We have summarized this part into the abstract. Our modifications are as follows:

“In addition, sub-cloud re-evaporation loss of raindrops lead to higher relative humidity around grasslands and shrubs. This implies that vegetation suppresses precipitation evaporation losses through transpiration, thereby maintaining water vapor balance in the lower atmosphere.”

Comment two:

“The concluding statement on water resource assessments should be reframed to focus on the study's specific implications. Replace the current sentence with: "This finding also implies that the potential impacts of large-scale ecosystem restoration in arid regions on water resource availability must be re-examined.”

Response: We have revised this sentence according to your suggestions. The details are as follows:

“This study provides new insights into how local vegetation influences precipitation changes, and suggests that the potential effects of large-scale ecosystem restoration in arid regions on water resource availability warrant re-examination.”

Comment three:

“The introduction requires significant improvement in logical coherence, readability, and reference accuracy.

Logical Reorganization: The flow of argumentation should be restructured as follows:

a) Global context and research motivation.
b) The process mechanisms (e.g., ET → moisture budget → boundary layer/LCL → sub-cloud re-evaporation → precipitation) that form the basis of the scientific questions.
c) Identification of the research gap and a clear statement of the research hypotheses.
d) Justification of the study area's typicality and particularity.
e) Clear articulation of the research objectives and significance.

Explicit Hypotheses: The following two hypotheses need to be explicitly stated:

a) Different vegetation types alter the proportion of recycled water vapor by modifying evapotranspiration (ET) fluxes and the partitioning of its components.
b) Vegetation-induced changes in the near-surface thermodynamic state (temperature and humidity) modulate the lifting condensation level (LCL) and raindrop re-evaporation rate, creating a feedback loop to precipitation intensity and isotopic signatures.

Reference Accuracy: Correct “De et al., 2013” to “De Frenne et al., 2013”.

Focus: The second paragraph is tangential to the paper's focus on hydrological processes. Its content should be refined to progressively narrow the scope toward water-vapor feedback processes.”

Response: We have improved the introduction in terms of logical coherence, readability, and reference accuracy.

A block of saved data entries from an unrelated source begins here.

namespace Sys2Proof

/-! ## Operation words -/

theorem decode_cfgRd (r : Byte) : decode (0x30#8 ++ r ++ 0#16 ++ 0#32) = .ok (.cfgRd r.toNat) :=
  decode_word ⟨0x30, r, 0, 0⟩

theorem decode_cfgWr (r : Byte) (v : Word) : decode (0x31#8 ++ r ++ 0#16 ++ v) = .ok (.cfgWr r.toNat v) :=
  decode_word ⟨0x31, r, 0, v⟩

/-! ## Fields of a register -/

/-- The number of a register put together from two fields, the high one first. -/
theorem toNat_fields {m n : Nat} (high : BitVec m) (low : BitVec n) :
    (high ++ low).toNat = 2 ^ n * high.toNat + low.toNat := by
  rw [BitVec.toNat_append, ← Nat.shiftLeft_add_eq_or_of_lt low.isLt, Nat.shiftLeft_eq, Nat.mul_comm]

/-- The bits from `k` upward are zero exactly where the value fits the bits below. -/
theorem extractLsb'_eq_zero_iff {w k m : Nat} (hw : w ≤ k + m) (v : BitVec w) :
    v.extractLsb' k m = 0 ↔ v.toNat < 2 ^ k := by
  have hv : v.toNat / 2 ^ k < 2 ^ m := Nat.div_lt_of_lt_mul <| calc
    v.toNat < 2 ^ w := v.isLt
    _ ≤ 2 ^ (k + m) := Nat.pow_le_pow_right Nat.two_pos hw
    _ = 2 ^ k * 2 ^ m := Nat.pow_add 2 k m
  rw [← BitVec.toNat_inj, BitVec.extractLsb'_toNat, Nat.shiftRight_eq_div_pow, Nat.mod_eq_of_lt hv]
  exact Nat.div_eq_zero_iff_lt (Nat.two_pow_pos k)

end Sys2Proof

namespace Sys2Proof.Machine

/-! ## The register map (R34) -/

/-- `STATUS` as a number (R17): `TX_STATE`, `RX_STATE` and `RX_OK` in their bits; `status_toNat` ties it to the view. -/
def State.statusNumber (s : State) : Nat :=
  (match s.txState with | .empty => 0 | .opened => 1 | .sealed => 2)
    + 4 * (match s.rxState with | .idle => 0 | .active => 1 | .done => 2) + 16 * s.rxOk.toNat

/-- `ID` as a number (R33): the markers, `K_MAX` and `CRC_FOLD` in their bits; `ident_toNat` ties it to the view. -/
def State.identNumber (s : State) : Nat :=
  s.inst.cmdStartMark.toNat + 256 * s.inst.rspStartMark.toNat + 65536 * 4
    + 16777216 * (match s.inst.crcFold with | .msb8 => 0 | .word32 => 1)

/-- The numbers in the sixteen registers, in the order of R34; `readReg_toNat` ties them to the register read. -/
def State.registerNumbers (s : State) : List Nat :=
  [s.crcPoly.toNat, s.crcInit.toNat, s.crcXorout.toNat, s.crcAcc.toNat, s.ctrl.toNat, s.statusNumber,
    s.err.toNat, s.txSize.toNat, s.rxExpect.toNat, s.rxCount.toNat, s.rxIter.toNat, s.rxType.toNat,
    s.rxDecl.toNat, s.rxPlen.toNat, s.inst.retryBudget.toNat, s.identNumber]

theorem status_toNat (s : State) : s.status.toNat = s.statusNumber := by
  simp only [State.status, toNat_fields, State.statusNumber]
  cases s.txState <;> cases s.rxState <;> cases s.rxOk <;> rfl

theorem ident_toNat (s : State) : s.ident.toNat = s.identNumber := by
  have kMax : (BitVec.ofNat 8 Config.kMax).toNat = 4 := rfl
  simp only [State.ident, toNat_fields, kMax, State.identNumber]
  cases s.inst.crcFold with
  | msb8 => simp only [foldCode, BitVec.ofNat_eq_ofNat, BitVec.toNat_ofNat]; omega
  | word32 => simp only [foldCode, BitVec.ofNat_eq_ofNat, BitVec.toNat_ofNat]; omega

/-- What a register reads as a number: the used bits, zero above them. -/
theorem readReg_toNat {s : State} {r : Nat} {v : Word} (h : s.readReg r = some v) :
    v.toNat = s.registerNumbers.getD r 0 := by
  unfold State.readReg at h
  split at h <;> cases h
  case h_1 | h_2 | h_3 | h_4 | h_11 | h_15 => rfl
  case h_5 | h_7 | h_8 | h_9 | h_10 | h_12 | h_13 | h_14 => exact BitVec.toNat_setWidth_of_le (by decide)
  case h_6 => exact status_toNat s
  case h_16 => exact ident_toNat s

/-! ## `CFG.RD` (R150) -/

section
variable {s : State} {r : Nat}

theorem exec_cfgRd {v : Word} (h : s.readReg r = some v) :
    exec (.cfgRd r) s = .next { s with answer := some ⟨v, false⟩ } := by
  rw [exec, execCfgRd, h]
  rfl

theorem exec_cfgRd_range (h : 0x0F < r) :
    exec (.cfgRd r) s = .next { s with err := s.err ||| 8, answer := some ⟨0, true⟩ } := by
  rw [exec, execCfgRd, readReg_none h]
  rfl

end

/-! ## `CFG.WR` (R151) -/

section
variable {s : State} (hb : s.rxState ≠ .active) (v : Word)
include hb

theorem exec_cfgWr_crcPoly : exec (.cfgWr 0x00 v) s = complete { s.dropSeal with crcPoly := v } :=
  unlessBusy_free hb _

theorem exec_cfgWr_crcInit : exec (.cfgWr 0x01 v) s = complete { s.dropSeal with crcInit := v } :=
  unlessBusy_free hb _

theorem exec_cfgWr_crcXorout : exec (.cfgWr 0x02 v) s = complete { s.dropSeal with crcXorout := v } :=
  unlessBusy_free hb _

/-- `CTRL` has one bit to write; any other bit set is refused. -/
theorem exec_cfgWr_ctrl : exec (.cfgWr 0x04 v) s =
    refuseIf (¬v.toNat < 2) .range s (complete { s with ctrl := BitVec.ofNat 1 v.toNat }) := by
  have reserved := extractLsb'_eq_zero_iff (k := 1) (m := 31) le_rfl v
  exact (unlessBusy_free hb _).trans (by simp only [refuseIf, ne_eq, reserved]; rfl)

/-- `ERR` has five bits to clear; any other bit set is refused. -/
theorem exec_cfgWr_err : exec (.cfgWr 0x06 v) s =
    refuseIf (¬v.toNat < 32) .range s (complete (s.clearErr (BitVec.ofNat 5 v.toNat))) := by
  have reserved := extractLsb'_eq_zero_iff (k := 5) (m := 27) le_rfl v
  exact (unlessBusy_free hb _).trans (by simp only [refuseIf, ne_eq, reserved]; rfl)

theorem exec_cfgWr_range {r : Nat} (hr : r ∉ [0x00, 0x01, 0x02, 0x04, 0x06]) :
    exec (.cfgWr r v) s = .next (s.refuse .range) := by
  refine (unlessBusy_free hb _).trans ?_
  split
  case h_6 => rfl
  all_goals exact absurd (by decide) hr

end

/-! ## The obligations of 43_config.md -/

/-- Settles O56: a register up to 0x0F is there to read (`readReg_isSome_iff`), and its number is in the map. -/
theorem cfgRdReadsEveryRegister : Obligations.CfgRdReadsEveryRegister := by
  refine ⟨decode_cfgRd, fun _ _ hr => exec_cfgRd_range hr, fun r s hr => ?_⟩
  obtain ⟨v, hv⟩ := Option.isSome_iff_exists.1 ((readReg_isSome_iff s r).2 hr)
  exact ⟨v, exec_cfgRd hv, readReg_toNat hv⟩

/-- Settles O57: each register by its own equation, the two with reserved bits on both sides of their check. -/
theorem cfgWrWritesOnlyWritable : Obligations.CfgWrWritesOnlyWritable :=
  ⟨decode_cfgWr, fun v _ hb => ⟨exec_cfgWr_crcPoly hb v, exec_cfgWr_crcInit hb v, exec_cfgWr_crcXorout hb v,
    fun hv => (exec_cfgWr_ctrl hb v).trans (refuseIf_neg (not_not_intro hv) _ _ _),
    fun hv => (exec_cfgWr_ctrl hb v).trans (refuseIf_pos hv.not_gt _ _ _),
    fun hv => (exec_cfgWr_err hb v).trans (refuseIf_neg (not_not_intro hv) _ _ _),
    fun hv => (exec_cfgWr_err hb v).trans (refuseIf_pos hv.not_gt _ _ _),
    fun _ hr => exec_cfgWr_range hb v hr⟩⟩

end Sys2Proof.Machine
end

section
/-! PROOFS. 60_exceptions.md: the refusals (R161 to R166) and `RXCRC` (R171). Which check refuses an operation is said once,
as a function of the state (`State.refusal`), and `exec_eq` ties it to `exec`; the lists of R163 to R165 are read off it. -/

namespace Sys2Proof

/-! ## A legal word lies in its row (R63, R64) -/

/-- A "low 8" operand fills the halfword whose high byte is zero. -/
theorem lowHalf_of_high_zero {h : BitVec 16} (hz : h.extractLsb' 8 8 = 0) : lowHalf (h.extractLsb' 0 8) = h := by
  have hlt := (extractLsb'_eq_zero_iff (k := 8) (m := 8) le_rfl h).1 hz
  apply BitVec.eq_of_toNat_eq
  rw [lowHalf, BitVec.zeroExtend_eq_setWidth, BitVec.toNat_setWidth_of_le (by decide), BitVec.extractLsb'_toNat,
    Nat.shiftRight_zero, Nat.mod_eq_of_lt hlt]

theorem op_eq_of_toNat {f : Fields} {n : Nat} (h : f.op.toNat = n) : f.op = BitVec.ofNat 8 n := by
  rw [← h, BitVec.ofNat_toNat, BitVec.setWidth_eq]

/-- The decoder drops no bit: what it decodes to has the fields it was decoded from. -/
theorem fields_of_decode {f : Fields} {i : Instr} (h : f.decode = .ok i) : i.fields = f := by
  obtain ⟨op, a, half, d⟩ := f
  unfold Fields.decode at h
  split at h
  case h_18 => cases h
  all_goals
    rename_i hop
    obtain ⟨hzero, rfl⟩ := legalIf_ok h
    obtain rfl := op_eq_of_toNat hop
    simp only [Bool.and_eq_true, beq_iff_eq, Fields.hHigh] at hzero
    simp_all only [Instr.fields, Fields.hLow, lowHalf_of_high_zero, BitVec.ofNat_toNat, BitVec.setWidth_eq,
      BitVec.ofInt_toInt, BitVec.ofNat_eq_ofNat]

theorem encode_of_decode {w : OpWord} {i : Instr} (h : decode w = .ok i) : encode i = w := by
  rw [encode, fields_of_decode h, OpWord.word_fields]

/-- The word of an operation lies in the row of that operation. -/
theorem encode_and_mask (i : Instr) : encode i &&& i.tableRow.mask = i.tableRow.pattern := by
  cases i with
  | crcInit => exact Laws.EncodesInItsRow.crcInit
  | crcByte b => exact Laws.EncodesInItsRow.crcByte b
  | crcRead => exact Laws.EncodesInItsRow.crcRead
  | crcRuntx n => exact Laws.EncodesInItsRow.crcRuntx n
  | crcRunrx n => exact Laws.EncodesInItsRow.crcRunrx n
  | frmOpen opc k => exact Laws.EncodesInItsRow.frmOpen opc k
  | frmPut8 off v => exact Laws.EncodesInItsRow.frmPut8 off v
  | frmPut16u off v => exact Laws.EncodesInItsRow.frmPut16u off v
  | frmPut16s off v => exact Laws.EncodesInItsRow.frmPut16s off v
  | frmSeal => exact Laws.EncodesInItsRow.frmSeal
  | frmSend => exact Laws.EncodesInItsRow.frmSend
  | frmGet off => exact Laws.EncodesInItsRow.frmGet off
  | rxStart e => exact Laws.EncodesInItsRow.rxStart e
  | rxGet idx => exact Laws.EncodesInItsRow.rxGet idx
  | rxRaw idx => exact Laws.EncodesInItsRow.rxRaw idx
  | cfgRd r => exact Laws.EncodesInItsRow.cfgRd r
  | cfgWr r v => exact Laws.EncodesInItsRow.cfgWr r v

theorem tableRow_mem (i : Instr) : i.tableRow ∈ opcodeTable := by
  cases i <;> simp [opcodeTable, Instr.tableRow]

/-- A word that lies in no row has no operation. -/
theorem decode_error_of_no_row {w : OpWord} (h : ∀ r ∈ opcodeTable, w &&& r.mask ≠ r.pattern) :
    ∃ e, decode w = .error e := by
  cases hd : decode w with
  | error e => exact ⟨e, rfl⟩
  | ok i => exact absurd (encode_of_decode hd ▸ encode_and_mask i) (h _ (tableRow_mem i))

end Sys2Proof

namespace Sys2Proof.Machine

/-! ## Which check refuses an operation (R65, R163 to R166) -/

/-- The `BUSY` check (R163). -/
def State.busyFails (s : State) : Instr → Bool
  | .cfgRd _ => false
  | _ => s.rxState = .active

/-- The `SEQ` check of each operation (R164). -/
def State.seqFails (s : State) : Instr → Bool
  | .crcRuntx _ | .frmPut8 _ _ | .frmPut16u _ _ | .frmPut16s _ _ | .frmSeal | .frmGet _ => s.txState = .empty
  | .frmSend => s.txState ≠ .sealed
  | .crcRunrx _ | .rxGet _ | .rxRaw _ => s.rxState ≠ .done
  | .crcInit | .crcByte _ | .crcRead | .frmOpen _ _ | .rxStart _ | .cfgRd _ | .cfgWr _ _ => false

/-- A `CFG.WR` that R151 does not allow: the register cannot be written, or a reserved bit is set. -/
def cfgWrOutOfRange (r : Nat) (v : Word) : Bool :=
  match r with
  | 0x00 | 0x01 | 0x02 => false
  | 0x04 => v.extractLsb' 1 31 ≠ 0
  | 0x06 => v.extractLsb' 5 27 ≠ 0
  | _ => true

/-- The `RANGE` check of each operation (R165). -/
def State.rangeFails (s : State) : Instr → Bool
  | .frmOpen _ k => k > Config.kMax
  | .frmPut8 off _ => s.outsidePayload off off
  | .frmPut16u off _ | .frmPut16s off _ => s.outsidePayload off (off + 1)
  | .frmGet off => off ≥ s.txSize.toNat
  | .crcRuntx n => n > s.txSize.toNat
  | .crcRunrx n => n > s.rxCount.toNat
  | .rxGet idx => idx ≥ s.rxPlen.toNat
  | .rxRaw idx => idx ≥ s.rxCount.toNat
  | .cfgRd r => r > 0x0F
  | .cfgWr r v => cfgWrOutOfRange r v
  | .crcInit | .crcByte _ | .crcRead | .frmSeal | .frmSend | .rxStart _ => false

/-- The flag of the first check that fails, in the order of R65. -/
def firstFailure (busy seq range : Bool) : Option ErrFlag :=
  if busy then some .busy else if seq then some .seq else if range then some .range else none

/-- The flag with which an operation is refused, if it is; `exec_eq` ties it to `exec`. -/
def State.refusal (s : State) (i : Instr) : Option ErrFlag :=
  firstFailure (s.busyFails i) (s.seqFails i) (s.rangeFails i)

/-- The three checks in front of an operation's effect are `firstFailure`. -/
theorem checks_eq (c d : Prop) [Decidable c] [Decidable d] (s u : State) :
    unlessBusy s (refuseIf c .seq s (refuseIf d .range s (.next u))) =
      .next ((firstFailure (s.rxState = .active) c d).elim u s.refuse) := by
  by_cases hb : s.rxState = .active
  · simp [unlessBusy_active, firstFailure, hb]
  · by_cases hc : c
    · simp [unlessBusy_free, refuseIf_pos, firstFailure, hb, hc]
    · by_cases hd : d
      · simp [unlessBusy_free, refuseIf_neg, refuseIf_pos, firstFailure, hb, hc, hd]
      · simp [unlessBusy_free, refuseIf_neg, firstFailure, hb, hc, hd]

theorem execCfgRd_eq (r : Nat) (s : State) :
    execCfgRd r s = .next ((s.refusal (.cfgRd r)).elim (s.accepted (.cfgRd r)) s.refuse) := by
  by_cases hr : 0x0F < r
  · simp [execCfgRd, readReg_none hr, State.refusal, State.busyFails, State.seqFails, State.rangeFails,
      firstFailure, hr]
  · obtain ⟨v, hv⟩ := Option.isSome_iff_exists.1 ((readReg_isSome_iff s r).2 (not_lt.1 hr))
    simp [execCfgRd, hv, answerWith, State.accepted, State.refusal, State.busyFails, State.seqFails,
      State.rangeFails, firstFailure, hr]

/-- `CFG.WR` has one check for all registers. -/
theorem execCfgWr_eq_checks (r : Nat) (v : Word) (s : State) : execCfgWr r v s =
    unlessBusy s (refuseIf (cfgWrOutOfRange r v) .range s (complete (s.writeReg r v))) := by
  unfold execCfgWr
  congr 1
  match r with
  | 0x00 | 0x01 | 0x02 => rfl
  | 0x04 | 0x06 => simp only [cfgWrOutOfRange, decide_eq_true_eq, refuseIf, State.writeReg]
  | 0x03 | 0x05 | _ + 7 => rfl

First, we have reorganized the logic of the introduction according to your suggestions, especially in the second paragraph, which has undergone significant revisions. Additionally, we have clarified the two hypotheses of the study in the second paragraph and carefully checked the accuracy of the references in the introduction. The details of the modifications are as follows:

“1 Introduction

Globally, species that are better adapted to warmer environments are gaining an advantage. In recent decades, many temperate forests have experienced a continuous expansion of greening areas and a gradual increase in tree biomass, resulting in a canopy closure effect that buffers the impact of atmospheric warming on understory vegetation (De Frenne et al., 2013). Since the last glacial period, numerous terrestrial sediment records have shown evidence of rapid climate change (Peteet, 2000), including severe extreme climate events that have left irreversible traces on Earth's ecosystems. To mitigate the effects of climate change, plants have increased their productivity and ecosystem stability, and enhanced the stability of temperature and precipitation by acting as a buffer zone (Huang et al., 2024). Evaporation and cooling are key factors driven by vegetation that link surface energy redistribution with terrestrial water and carbon cycling processes (Wang and Zeng, 2024). In terms of the relationship between vegetation and the water cycle, as well as various hydrological elements, climate warming may reduce the amount of available surface water by promoting vegetation growth and enhancing ecosystem evapotranspiration. Recent studies have indicated that plants have increased their productivity and ecosystem stability, thereby stabilizing temperature and precipitation by acting as a buffer zone (Huang et al., 2023). Stable isotopes of hydrogen (δ²H) and oxygen (δ¹⁸O) in water bodies undergo fractionation during different processes in the water cycle, leading to changes in their isotopic compositions (Dansgaard et al., 1964). This implies that the stable isotopic composition varies among different water bodies, making hydrogen and oxygen valuable tracers for investigating the sources of water and the movement pathways of evaporated water vapor (Walker and Brunel, 1990; Gibson and Edwards, 2002). Oasis, characterized by a stable water supply and vegetation cover, form distinct geographical units within arid desert environments. Given the abundant precipitation in oasis areas and the ambiguous relationship between different vegetation types and precipitation, isotopes of hydrogen and oxygen present in precipitation, plant xylem water, and soil water serve as valuable tools for elucidating the relationship between functional changes in ecosystems and climate variability, in accordance with the principles of water balance and isotopic mass balance.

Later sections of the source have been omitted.